第7話 五男のたたかい

 4匹のオークが諦めかけた時、水の上を高速で近づいてくるものがありました。

 水面に出ている部分だけを見ると潜水艦のようです。


「なんだありゃ?」


 潜水艦の上部ハッチが開くと、五男オークが顔を出して叫びました。


「兄さん達、早くこの中へ!」


 潜水艦が屋上に到着するや兄オークら4匹は潜水艦の中に乗り込みました。

 それを見たフェンリルが唸ります。


「あいつめ、よくも我の食事の邪魔を! あのようなもの大地の上に転がしてやるわ! 水よ引け!元の大地に戻れ!」


 そうすると、洪水のようにあった水がなくなり、濡れた地面が露わになりました。水に頭を出していた潜水艦が地に着きます。

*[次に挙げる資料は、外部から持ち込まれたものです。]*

-- ==== Sys2Proof/Machine/Operands.lean ====
section
/-! DEFINITION. How operands are read (R53): slices of a word, the integer and fraction parts of a UQ value (R13), the
role each opcode gives its operands, and the shared multiply core QMUL_RAW (R100). -/

namespace Sys2Proof.Machine

/-- `v[hi:lo]`, the unsigned value of bits hi down to lo (R16). -/
def slice (v : Word) (hi lo : Nat) : Nat := v.toNat / 2 ^ lo % 2 ^ (hi + 1 - lo)

/-- `x[191:64]`, the integer part (R13). -/
def intPart (x : Word) : Nat := slice x 191 64

/-- `x[63:0]`, the fraction part (R13). -/
def fracPart (x : Word) : Nat := slice x 63 0

/-- `x[191:64] ++ 0^64`: x with its fraction cleared (R76). -/
def floorPart (x : Word) : Nat := intPart x * 2 ^ 64

/-- What an opcode takes an operand as (R53). -/
inductive Role where
  /-- A plain integer, not scaled (R14). -/
  | plainInteger
  /-- A UQ value (R13). -/
  | uqValue
  /-- Not read: every value gives the same response (R54). -/
  | ignored
  deriving DecidableEq, Repr

/-- The role of operand A (R53). -/
def roleA : Instr → Role
  | .inttoq _ _ => .plainInteger
  | .qtoint _ _ => .uqValue
  | .qtointl _ _ => .uqValue
  | .qfloor _ _ => .uqValue
  | .qceil _ _ => .uqValue
  | .qadd _ _ => .uqValue
  | .qsub _ _ => .uqValue
  | .qmul _ _ => .uqValue
  | .qdiv _ _ => .uqValue
  | .qpow _ _ => .uqValue

/-- The role of operand B (R53). -/
def roleB : Instr → Role
  | .inttoq _ _ => .ignored
  | .qtoint _ _ => .ignored
  | .qtointl _ _ => .ignored
  | .qfloor _ _ => .ignored
  | .qceil _ _ => .ignored
  | .qadd _ _ => .uqValue
  | .qsub _ _ => .uqValue
  | .qmul _ _ => .uqValue
  | .qdiv _ _ => .uqValue
  | .qpow _ _ => .plainInteger

/-- QMUL_RAW (R100): the exact product rescaled by 2^64, and whether it is above MAX_UQINT. -/
def mulRaw (a b : Nat) : Bool × Nat := (decide (maxUq < a * b / 2 ^ 64), a * b / 2 ^ 64)

end Sys2Proof.Machine
end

「荒ぶる炎よ、潜水艦を焼き尽くせ。【ファイアストーム】!」


 炎が潜水艦を包みますが、びくともしません。


「へへん。超耐熱チタン合金でできているんだ。こんな炎が効くもんか。」


 五男は自慢げに言いますが、兄オークらはまだ安心できません。


「あいつは土の魔法で地震も起こせるんだよ! 大丈夫なのか?」

「よし、じゃ、さっさと逃げてしまおう。【陸モード】起動!」


 すると、潜水艦と思っていたものにタイヤが現れて走り始めました。

 フェンリルはすかさず追いかけます。


「水陸両用車とはなかなかのものだが……逃がすものか! 荒ぶる地震よ、あの車を地割れに落とせ。【アースクエイク】!」


 地震が起き、地割れに潜水艦のタイヤが落ち込んでしまいました。これでは走れません。


「わー! どうするんだ! もうだめだ!」

「ふっふっふ。あとはハッチを開けて、ゆっくり頂くだけだのう。」


 フェンリルが近づいてきます。慌てるオーク達。


「兄さん達、大丈夫だよ。この『水陸空両用キャンピング装甲車』なら。」

「水陸……空?」

「そうだよ。【空モード】起動!」


 水陸空両用キャンピング装甲車は、タイヤを収納すると、ふわりと浮き上がりました。

 フェンリルはギラリと目を向けます。


「逃がしてなるものか。我が最終奥義を見せてやる。荒ぶる稲妻よ、空飛ぶ潜水艦を撃ち落とせ。【サンダーボルト】!」


 ズドーン!と空から雷が落ち、空飛ぶ潜水艦に直撃しました。

 しかし、潜水艦はびくともしません。


「へん! 空を飛ぶのに雷対策していないわけないだろう!」

「ムキー! 俺の食事が逃げていくー!」


 地団太を踏むフェンリルをよそに、空飛ぶ潜水艦は遠ざかっていきました。